My husband and I met and started dating in high school. We have always talked about the possibility of adoption. To me, that always felt like it meant we would end up being a multi-racial family because most of the families that I know that have adopted are multi-racial. But it was after Beyonce's half-time show and ensuing anger, that I really started to think of what the implications of possibly mothering black children would mean for myself and those children. Another thing you need to know to fully understand my viewpoint is that my family is full of military men and my father is a police officer. The video of Beyonce's Formation song, outraged me as the daughter of an officer. The men and women I know on the force, are good people. I have never seen any of them be racially discriminatory. But I started to wonder, "Would I need to tell my kids to be afraid if they were black?" "Am I being naive to think that if I love a child as my own that their skin color won't matter to those around me?"

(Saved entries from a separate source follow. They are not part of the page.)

-- ==== Sys2Proof/Laws/KeptDebug.lean ====
section
/-!
SUPPORT. `State.Kept` through the operations of Machine/Debug.lean.
-/
namespace Sys2Proof.Machine
open Sys2Proof
variable {ww : Watch}

@[simp] theorem State.tileWrite_kept (s : State) (t : Nat) (off : Nat) (auth : Auth) (f : State → State) (hm : s.Kept ww) (hf : ∀ s, s.Kept ww → (f s).Kept ww) :
    (State.tileWrite s t off auth f).Kept ww := by
  unfold State.tileWrite
  split <;> simp [*]

@[simp] theorem State.syncWrite_kept (s : State) (t : Nat) (k : Nat) (v : Nat) (auth : Auth) (hm : s.Kept ww) :
    (State.syncWrite s t k v auth).Kept ww := by
  unfold State.syncWrite
  simp (maxDischargeDepth := 40) (contextual := true) [*]

@[simp] theorem State.pauseWrite_kept (s : State) (t : Nat) (v : Nat) (auth : Auth) (hm : s.Kept ww) :
    (State.pauseWrite s t v auth).Kept ww := by
  unfold State.pauseWrite
  simp (maxDischargeDepth := 40) (contextual := true) [*]

@[simp] theorem State.nflagWrite_kept (s : State) (t : Nat) (j : Nat) (v : Nat) (auth : Auth) (hm : s.Kept ww) :
    (State.nflagWrite s t j v auth).Kept ww := by
  unfold State.nflagWrite
  simp (maxDischargeDepth := 40) (contextual := true) [*]

@[simp] theorem State.pnlWrite_kept (s : State) (p : Nat) (off : Nat) (auth : Auth) (f : State → State) (hm : s.Kept ww) (hf : ∀ s, s.Kept ww → (f s).Kept ww) :
    (State.pnlWrite s p off auth f).Kept ww := by
  unfold State.pnlWrite
  simp [*]

@[simp] theorem State.suspWrite_kept (s : State) (p : Nat) (v : Nat) (auth : Auth) (hm : s.Kept ww) :
    (State.suspWrite s p v auth).Kept ww := by
  unfold State.suspWrite
  simp (maxDischargeDepth := 40) (contextual := true) [*]

@[simp] theorem State.trcCtlWrite_kept (s : State) (p : Nat) (v : Nat) (auth : Auth) (hm : s.Kept ww) :
    (State.trcCtlWrite s p v auth).Kept ww := by
  unfold State.trcCtlWrite
  simp (maxDischargeDepth := 40) (contextual := true) [*]

@[simp] theorem State.traceMark_kept (s : State) (p : Nat) (v : Nat) (auth : Auth) (hm : s.Kept ww) :
    (State.traceMark s p v auth).Kept ww := by
  unfold State.traceMark
  simp (maxDischargeDepth := 40) (contextual := true) [*]

@[simp] theorem State.icrWrite_kept (s : State) (p : PanelId) (i : Fin 64) (k : IcrReg) (v : Nat) (auth : Auth) (hm : s.Kept ww) :
    (State.icrWrite s p i k v auth).Kept ww := by
  unfold State.icrWrite
  dsimp only
  repeat' split
  all_goals simp [*]

@[simp] theorem State.writeFatal_kept (s : State) (rec : Nat) (hm : s.Kept ww) :
    (State.writeFatal s rec).Kept ww := by
  unfold State.writeFatal
  split <;> simp [*]

@[simp] theorem State.writeFatals_kept (s : State) (hm : s.Kept ww) :
    (State.writeFatals s).Kept ww := by
  unfold State.writeFatals
  simp (maxDischargeDepth := 40) (contextual := true) [*]

@[simp] theorem State.modWrite_kept (s : State) (off : Nat) (auth : Auth) (f : State → State) (hm : s.Kept ww) (hf : ∀ s, s.Kept ww → (f s).Kept ww) :
    (State.modWrite s off auth f).Kept ww := by
  unfold State.modWrite
  simp [*]

@[simp] theorem State.evtCfg_kept (s : State) (v : Nat) (auth : Auth) (hm : s.Kept ww) :
    (State.evtCfg s v auth).Kept ww := by
  unfold State.evtCfg
  simp (maxDischargeDepth := 40) (contextual := true) [*]

@[simp] theorem State.evtConsume_kept (s : State) (h : Count) (hm : s.Kept ww) :
    (State.evtConsume s h).Kept ww := by
  unfold State.evtConsume
  dsimp only
  repeat' split
  all_goals simp [*]

@[simp] theorem State.evtBell_kept (s : State) (h : Count) (auth : Auth) (hm : s.Kept ww) :
    (State.evtBell s h auth).Kept ww := by
  unfold State.evtBell
  simp (maxDischargeDepth := 40) (contextual := true) [*]

@[simp] theorem State.applyHeld_kept (s : State) (hm : s.Kept ww) :
    (State.applyHeld s).Kept ww := by
  unfold State.applyHeld
  simp (maxDischargeDepth := 40) (contextual := true) [*]

@[simp] theorem State.releaseHalt_kept (s : State) (hm : s.Kept ww) :
    (State.releaseHalt s).Kept ww := by
  unfold State.releaseHalt
  simp [*]

@[simp] theorem State.skim_kept (s : State) (halted : Bool) (bands : Nat) (hm : s.Kept ww) :
    (State.skim s halted bands).Kept ww := by
  unfold State.skim
  split <;> simp [*]

@[simp] theorem State.dbgCtl_kept (s : State) (v : Nat) (auth : Auth) (hm : s.Kept ww) :
    (State.dbgCtl s v auth).Kept ww := by
  unfold State.dbgCtl
  simp (maxDischargeDepth := 40) (contextual := true) [*]

@[simp] theorem State.regRead_kept (s : State) (addr : Nat) (wide : Bool) (auth : Auth) (hm : s.Kept ww) :
    (State.regRead s addr wide auth).Kept ww := by
  unfold State.regRead
  dsimp only
  repeat' split
  all_goals simp [*]

@[simp] theorem State.bellAt_kept (s : State) (g : Nat) (base : Nat) (n : Nat) (off : Nat) (v : Nat) (auth : Auth) (hm : s.Kept ww) :
    (State.bellAt s g base n off v auth).Kept ww := by
  unfold State.bellAt
  simp [*]

@[simp] theorem State.onLow_kept (s : State) (lo : Bool) (f : State → State) (hm : s.Kept ww) (hf : ∀ s, s.Kept ww → (f s).Kept ww) :
    (State.onLow s lo f).Kept ww := by
  unfold State.onLow
  simp [*]

@[simp] theorem State.writeTile_kept (s : State) (t : Nat) (off : Nat) (v : Nat) (lo : Bool) (hi : Bool) (auth : Auth) (hm : s.Kept ww) :
    (State.writeTile s t off v lo hi auth).Kept ww := by
  unfold State.writeTile
  simp (maxDischargeDepth := 40) (contextual := true) [*]

@[simp] theorem State.writePnl_kept (s : State) (p : Nat) (off : Nat) (v : Nat) (lo : Bool) (auth : Auth) (hm : s.Kept ww) :
    (State.writePnl s p off v lo auth).Kept ww := by
  unfold State.writePnl
  simp (maxDischargeDepth := 40) (contextual := true) [*]

@[simp] theorem State.writeMailbox_kept (s : State) (p : PanelId) (i : Fin 64) (k : Nat) (v : Nat) (lo : Bool) (hi : Bool) (auth : Auth) (hm : s.Kept ww) :
    (State.writeMailbox s p i k v lo hi auth).Kept ww := by
  unfold State.writeMailbox
  dsimp only
  repeat' split
  all_goals simp (maxDischargeDepth := 40) (contextual := true) [*]

@[simp] theorem State.writeIcr_kept (s : State) (p : Fin 16) (off : Nat) (v : Nat) (lo : Bool) (hi : Bool) (auth : Auth) (hm : s.Kept ww) :
    (State.writeIcr s p off v lo hi auth).Kept ww := by
  unfold State.writeIcr
  simp [*]

@[simp] theorem State.writeMod_kept (s : State) (off : Nat) (v : Nat) (lo : Bool) (hi : Bool) (auth : Auth) (hm : s.Kept ww) :
    (State.writeMod s off v lo hi auth).Kept ww := by
  unfold State.writeMod
  simp (maxDischargeDepth := 40) (contextual := true) [*]

@[simp] theorem State.blockWrite_kept (s : State) (b : Block) (off : Nat) (v : Nat) (lo : Bool) (hi : Bool) (auth : Auth) (hm : s.Kept ww) :
    (State.blockWrite s b off v lo hi auth).Kept ww := by
  unfold State.blockWrite
  dsimp only
  repeat' split
  all_goals simp (maxDischargeDepth := 40) (contextual := true) [*]

@[simp] theorem State.regWrite_kept (s : State) (addr : Nat) (wide : Bool) (v : Nat) (auth : Auth) (hm : s.Kept ww) :
    (State.regWrite s addr wide v auth).Kept ww := by
  unfold State.regWrite
  dsimp only
  repeat' split
  all_goals simp [*]

end Sys2Proof.Machine
end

"Messiness is what happens when you try to live out God's perfect grace as a flawed person in a flawed world." -Caleb Kaltenbach, Messy Grace
That night, I reached out to a Christian blogger that is white and is raising black children. And, in an all to too quick message on Instagram, I am sure that I completely offended her. It was not my intent to do so. I was in tears and felt that uncomfortable tension in my chest and I really just wanted someone to tell me the answer. I got impatient and didn't pray first or really think through my message. I have since emailed and apologized profusely with no response, which is probably understandable. But ever since that night, I have started to question many of my views and have tried to begin educating myself on differing viewpoints.
To be honest, that feels lonely and somewhat like a betrayal. Why? I am finding that I don't completely agree with some of my community's and family's long-held views anymore. After doing some research into Black Lives Matter, they make some valid points. Now, I don't agree with everything they stand for or even all of their tactics, but even agreeing a small bit feels like a betrayal to my dad's life as a police officer. At the same time, I find that I don't totally agree with some of the Christian women that I follow on blogs or social media. One minute I can be using all of the praise hands emojis on their status and the next I'm wondering if we can both consider ourselves Christians if our viewpoints are so polar opposite. Obviously one of us has to be wrong, right? In his book Messy Grace, Caleb Kaltenbach describes how we must live in a tension between grace and truth. We must show each other grace, but we must not forget the truth. He illustrates this point of grace and truth by demonstrating Jesus's actions in John 8 when he saved the adulterous woman from being stoned to death. Jesus didn't save her and then say, "It's all good. Go back to what you were doing." No. He saved her despite her past failings (grace) and then said, "Then neither do I condemn you. [...] Go now and leave your your life of sin," (John 8:11 NIV). Kaltenbach states that, "Love is the tension of grace and truth," and that, "Having the mind-set that you've got it together and everyone else is lacking is a fast track to being a grace failure." I don't have it all together, and I'm trying to stop pretending I do. So I don't have to agree with everything other people do. I'm sure that they don't agree with everything I do. But I can show grace and I can dig in deep into the Word and try to live truth.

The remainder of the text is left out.